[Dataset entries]
○ ○ ○ ○

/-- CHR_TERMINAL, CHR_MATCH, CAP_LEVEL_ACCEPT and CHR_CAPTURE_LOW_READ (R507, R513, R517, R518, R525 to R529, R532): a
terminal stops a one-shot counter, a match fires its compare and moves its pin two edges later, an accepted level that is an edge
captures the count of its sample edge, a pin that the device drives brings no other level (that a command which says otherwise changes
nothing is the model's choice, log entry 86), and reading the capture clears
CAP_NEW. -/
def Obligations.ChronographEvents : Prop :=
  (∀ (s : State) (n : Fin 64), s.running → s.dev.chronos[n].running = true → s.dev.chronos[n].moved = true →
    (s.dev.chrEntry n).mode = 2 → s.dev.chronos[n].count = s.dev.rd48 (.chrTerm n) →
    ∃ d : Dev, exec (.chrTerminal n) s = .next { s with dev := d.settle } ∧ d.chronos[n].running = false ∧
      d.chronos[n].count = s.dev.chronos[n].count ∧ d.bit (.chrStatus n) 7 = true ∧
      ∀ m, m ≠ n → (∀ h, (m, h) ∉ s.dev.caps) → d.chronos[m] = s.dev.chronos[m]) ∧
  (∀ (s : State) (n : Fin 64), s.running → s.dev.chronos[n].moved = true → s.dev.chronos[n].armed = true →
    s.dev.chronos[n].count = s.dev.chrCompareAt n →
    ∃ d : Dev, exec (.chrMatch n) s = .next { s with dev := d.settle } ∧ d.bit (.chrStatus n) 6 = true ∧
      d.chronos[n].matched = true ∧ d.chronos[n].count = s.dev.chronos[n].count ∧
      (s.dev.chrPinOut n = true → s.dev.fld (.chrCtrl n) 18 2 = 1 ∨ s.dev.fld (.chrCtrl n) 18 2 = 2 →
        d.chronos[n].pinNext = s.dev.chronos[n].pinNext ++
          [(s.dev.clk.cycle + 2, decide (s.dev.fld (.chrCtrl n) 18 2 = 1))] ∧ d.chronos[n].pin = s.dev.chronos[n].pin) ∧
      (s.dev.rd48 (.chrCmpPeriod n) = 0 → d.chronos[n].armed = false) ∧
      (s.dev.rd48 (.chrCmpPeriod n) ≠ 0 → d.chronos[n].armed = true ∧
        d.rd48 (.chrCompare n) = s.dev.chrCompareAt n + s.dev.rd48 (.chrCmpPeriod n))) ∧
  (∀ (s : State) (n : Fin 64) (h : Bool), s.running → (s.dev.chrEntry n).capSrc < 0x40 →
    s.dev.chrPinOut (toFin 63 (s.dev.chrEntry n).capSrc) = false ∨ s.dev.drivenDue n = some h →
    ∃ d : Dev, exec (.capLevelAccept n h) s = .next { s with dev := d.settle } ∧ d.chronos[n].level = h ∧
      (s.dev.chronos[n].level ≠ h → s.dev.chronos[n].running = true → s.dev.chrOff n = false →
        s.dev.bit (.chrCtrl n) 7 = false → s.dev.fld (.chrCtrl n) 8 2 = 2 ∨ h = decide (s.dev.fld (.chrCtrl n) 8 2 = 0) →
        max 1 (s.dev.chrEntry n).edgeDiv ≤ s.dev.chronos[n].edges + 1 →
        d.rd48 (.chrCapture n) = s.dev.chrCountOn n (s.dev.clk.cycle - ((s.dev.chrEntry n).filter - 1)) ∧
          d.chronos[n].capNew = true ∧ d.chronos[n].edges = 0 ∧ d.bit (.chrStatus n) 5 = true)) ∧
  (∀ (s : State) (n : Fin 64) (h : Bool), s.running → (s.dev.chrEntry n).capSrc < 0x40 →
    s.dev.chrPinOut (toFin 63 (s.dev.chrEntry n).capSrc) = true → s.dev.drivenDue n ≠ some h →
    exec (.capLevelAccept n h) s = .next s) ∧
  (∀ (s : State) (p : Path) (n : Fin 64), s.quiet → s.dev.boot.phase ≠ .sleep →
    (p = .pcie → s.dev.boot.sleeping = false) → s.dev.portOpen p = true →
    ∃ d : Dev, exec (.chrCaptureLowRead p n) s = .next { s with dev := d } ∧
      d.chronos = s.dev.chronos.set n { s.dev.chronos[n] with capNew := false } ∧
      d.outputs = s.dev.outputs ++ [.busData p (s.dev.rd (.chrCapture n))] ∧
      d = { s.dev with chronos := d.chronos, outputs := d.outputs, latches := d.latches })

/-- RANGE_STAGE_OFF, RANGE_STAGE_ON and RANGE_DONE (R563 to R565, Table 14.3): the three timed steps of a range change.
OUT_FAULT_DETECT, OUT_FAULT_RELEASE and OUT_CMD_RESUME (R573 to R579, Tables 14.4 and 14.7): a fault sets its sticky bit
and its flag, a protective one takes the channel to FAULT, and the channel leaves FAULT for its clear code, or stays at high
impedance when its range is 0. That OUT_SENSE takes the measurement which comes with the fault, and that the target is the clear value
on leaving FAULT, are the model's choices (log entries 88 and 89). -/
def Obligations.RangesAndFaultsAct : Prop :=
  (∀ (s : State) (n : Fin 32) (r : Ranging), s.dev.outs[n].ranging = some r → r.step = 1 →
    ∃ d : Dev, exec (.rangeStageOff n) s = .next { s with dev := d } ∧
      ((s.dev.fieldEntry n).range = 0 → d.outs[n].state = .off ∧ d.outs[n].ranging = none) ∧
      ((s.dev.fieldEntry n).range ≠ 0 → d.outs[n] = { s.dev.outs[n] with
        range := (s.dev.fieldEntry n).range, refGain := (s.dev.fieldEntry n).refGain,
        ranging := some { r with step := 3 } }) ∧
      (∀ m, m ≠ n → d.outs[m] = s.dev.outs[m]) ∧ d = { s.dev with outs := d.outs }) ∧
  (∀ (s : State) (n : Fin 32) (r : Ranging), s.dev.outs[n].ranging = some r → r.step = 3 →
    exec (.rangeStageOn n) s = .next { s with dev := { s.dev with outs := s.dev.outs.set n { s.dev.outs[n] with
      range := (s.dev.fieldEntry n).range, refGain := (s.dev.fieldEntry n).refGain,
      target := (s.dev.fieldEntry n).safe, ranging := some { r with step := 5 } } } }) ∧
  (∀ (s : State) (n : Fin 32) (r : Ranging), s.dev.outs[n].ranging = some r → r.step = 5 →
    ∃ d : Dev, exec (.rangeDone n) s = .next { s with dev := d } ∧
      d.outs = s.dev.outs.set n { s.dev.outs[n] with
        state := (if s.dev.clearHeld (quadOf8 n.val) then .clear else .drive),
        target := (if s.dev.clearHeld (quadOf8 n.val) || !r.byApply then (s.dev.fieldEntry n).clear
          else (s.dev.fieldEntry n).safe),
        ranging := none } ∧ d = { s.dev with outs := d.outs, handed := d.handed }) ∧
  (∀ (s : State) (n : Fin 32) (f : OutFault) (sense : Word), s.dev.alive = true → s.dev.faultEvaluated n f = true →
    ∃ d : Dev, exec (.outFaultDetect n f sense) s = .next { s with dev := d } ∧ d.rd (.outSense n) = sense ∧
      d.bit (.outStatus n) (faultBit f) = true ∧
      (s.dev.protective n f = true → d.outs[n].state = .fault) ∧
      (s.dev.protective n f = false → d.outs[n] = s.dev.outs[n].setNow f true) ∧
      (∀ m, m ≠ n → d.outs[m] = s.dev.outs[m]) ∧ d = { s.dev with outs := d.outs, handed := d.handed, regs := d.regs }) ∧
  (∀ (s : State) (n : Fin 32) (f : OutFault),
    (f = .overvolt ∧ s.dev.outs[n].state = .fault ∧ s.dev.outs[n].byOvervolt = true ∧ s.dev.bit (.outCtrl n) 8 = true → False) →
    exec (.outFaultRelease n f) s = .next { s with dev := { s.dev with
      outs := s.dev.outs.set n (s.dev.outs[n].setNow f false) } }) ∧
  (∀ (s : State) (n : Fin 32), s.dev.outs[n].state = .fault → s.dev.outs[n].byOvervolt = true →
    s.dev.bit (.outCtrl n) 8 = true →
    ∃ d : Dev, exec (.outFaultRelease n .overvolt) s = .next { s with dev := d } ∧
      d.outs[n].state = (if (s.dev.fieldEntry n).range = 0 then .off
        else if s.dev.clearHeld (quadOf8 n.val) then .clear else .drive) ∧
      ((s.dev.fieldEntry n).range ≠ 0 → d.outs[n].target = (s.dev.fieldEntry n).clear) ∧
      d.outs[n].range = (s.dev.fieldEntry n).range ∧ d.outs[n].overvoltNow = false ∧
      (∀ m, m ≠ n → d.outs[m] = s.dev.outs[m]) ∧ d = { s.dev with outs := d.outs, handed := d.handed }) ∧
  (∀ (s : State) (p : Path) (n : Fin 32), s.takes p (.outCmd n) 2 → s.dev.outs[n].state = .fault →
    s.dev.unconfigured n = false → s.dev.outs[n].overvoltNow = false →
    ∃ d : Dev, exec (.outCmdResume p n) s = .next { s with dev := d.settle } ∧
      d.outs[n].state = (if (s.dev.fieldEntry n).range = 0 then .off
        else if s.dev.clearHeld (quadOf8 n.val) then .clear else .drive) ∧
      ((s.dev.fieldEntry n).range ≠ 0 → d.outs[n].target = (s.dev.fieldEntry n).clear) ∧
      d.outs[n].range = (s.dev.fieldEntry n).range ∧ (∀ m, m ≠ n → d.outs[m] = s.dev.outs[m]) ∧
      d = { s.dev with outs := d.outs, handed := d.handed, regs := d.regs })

○ ○ ○ ○

> _What the exercise asks_: Every line from the one containing "s.dev.unconfigured n = false" through the last line above should be retyped exactly; no other lines are wanted.

> _Result below_:
    s.dev.unconfigured n = false → s.dev.outs[n].overvoltNow = false →
    ∃ d : Dev, exec (.outCmdResume p n) s = .next { s with dev := d.settle } ∧
      d.outs[n].state = (if (s.dev.fieldEntry n).range = 0 then .off
        else if s.dev.clearHeld (quadOf8 n.val) then .clear else .drive) ∧
      ((s.dev.fieldEntry n).range ≠ 0 → d.outs[n].target = (s.dev.fieldEntry n).clear) ∧
      d.outs[n].range = (s.dev.fieldEntry n).range ∧ (∀ m, m ≠ n → d.outs[m] = s.dev.outs[m]) ∧
      d = { s.dev with outs := d.outs, handed := d.handed, regs := d.regs })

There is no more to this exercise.